__Task statement__.
Starting at the top of the listing below, copy each line exactly, stopping after the line that contains "request bits. -/".

__Data for this task__.
/-- Some window is open at this tick (R132). -/
def Dev.gladeIsOpen (d : Dev) : Bool := d.gladeSrc != 0 || d.gladeRel

/-- Proof age in operating seconds (R110). -/
def Dev.proofAge (d : Dev) : Nat := d.optime - d.get F.PIPE_DM_REF_OP_REF

/-- Raise request bit `b` (R121). -/
def Dev.request (d : Dev) (b : Nat) : Dev :=
  if (d.get F.PROOF_REQ_REQ).testBit b then d
  else (d.put F.PROOF_REQ_REQ (setB (d.get F.PROOF_REQ_REQ) b true)).onProof fun z => { z with reqT := z.reqT.filter (·.1 != b) ++ [(b, d.t)] }

/-- Clear a set of request bits. -/
def Dev.unrequest (d : Dev) (m : Nat) : Dev :=
  (d.put F.PROOF_REQ_REQ (d.get F.PROOF_REQ_REQ - (d.get F.PROOF_REQ_REQ &&& m))).onProof fun z => { z with reqT := z.reqT.filter (fun q => !m.testBit q.1) }

/-- The condition of R134. -/
def Dev.isOverdue (d : Dev) : Bool :=
  let lim := d.get F.PROOF_SCHED_OVERDUE_MIN
  decide (60 * lim ≤ d.proofAge) || d.proof.reqT.any (fun q => q.1 != 0 && decide (q.2 + lim * 60 * secT ≤ d.t))

/-- Show the condition of R134. -/
def Dev.showOverdue (d : Dev) : Dev := d.putBit F.PROOF_STAT_OVERDUE d.isOverdue

/-- The level of GLADE_OUT (R134): deasserted from the close drive of a proof on. -/
def Dev.gladeOut (d : Dev) : Bool := d.bit F.PROOF_STAT_OVERDUE && d.proof.run.isNone && d.proof.accepted.isNone

/-- A proof is running: from its close drive until it is accepted or aborted. -/
def Dev.proofRunning (d : Dev) : Bool := d.proof.run.isSome

/-- A request that needs no glade is set (R121). -/
def Dev.noGladeReq (d : Dev) : Bool :=
  let r := d.get F.PROOF_REQ_REQ
  r.testBit 2 || r.testBit 6 || (r.testBit 5 && d.bit F.PROOF_CTL_START_NOW)

/-- The kind a proof beginning now has: 0 GLADE, 1 FORCED, 2 IMMEDIATE (R122). -/
def Dev.proofKind (d : Dev) : Nat :=
  if (d.get F.PROOF_REQ_REQ).testBit 6 then 1 else if d.gladeIsOpen then 0 else 2

/-- This module's strip region is in use (R136): an imaging slot, or a standby that stands in for a vacated slot, or for no other
after a readmission (R209, R211). -/
def Dev.regionInUse (d : Dev) : Bool :=
  match d.stand.map with
  | none => false
  | some m =>
    match m.ents[d.get F.STAND_STAT_SLOT]? with
    | some e => e.kind == 1 || (e.kind == 2 && (e.cover == d.get F.STAND_STAT_SLOT ||
        (match m.ents[e.cover]? with | some c => c.kind == 4 | none => false)))
    | none => false

/-- The proof token is needed (R136). -/
def Dev.needToken (d : Dev) : Bool := d.regionInUse && d.proofKind != 0

/-- The stage is in REGULATED or FREE. -/
def Dev.stageGood (d : Dev) : Bool := [3, 6].contains (d.get F.FPA_STAGE_STAT_STATE)

/-- Every condition of R122 but those on SHADOW and the token. -/
def Dev.proofReady (d : Dev) : Bool :=
  let r := d.get F.PROOF_REQ_REQ
  r != 0 && (d.gladeIsOpen || d.noGladeReq) && d.bit F.PROOF_CTL_EN &&
  d.get F.PROOF_SHUT_STAT_STATE == 0 && d.bit F.FPA_CTL_RUN && d.fpa.pend.isNone && d.stageGood &&
  d.curveSrc d.fpa.set.gain != 0 && d.plateResident d.fpa.set.gain && !d.driveBusy && d.proof.closure.isNone &&
  d.proof.run.isNone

__Answer section__.
/-- Some window is open at this tick (R132). -/
def Dev.gladeIsOpen (d : Dev) : Bool := d.gladeSrc != 0 || d.gladeRel

/-- Proof age in operating seconds (R110). -/
def Dev.proofAge (d : Dev) : Nat := d.optime - d.get F.PIPE_DM_REF_OP_REF

/-- Raise request bit `b` (R121). -/
def Dev.request (d : Dev) (b : Nat) : Dev :=
  if (d.get F.PROOF_REQ_REQ).testBit b then d
  else (d.put F.PROOF_REQ_REQ (setB (d.get F.PROOF_REQ_REQ) b true)).onProof fun z => { z with reqT := z.reqT.filter (·.1 != b) ++ [(b, d.t)] }

/-- Clear a set of request bits. -/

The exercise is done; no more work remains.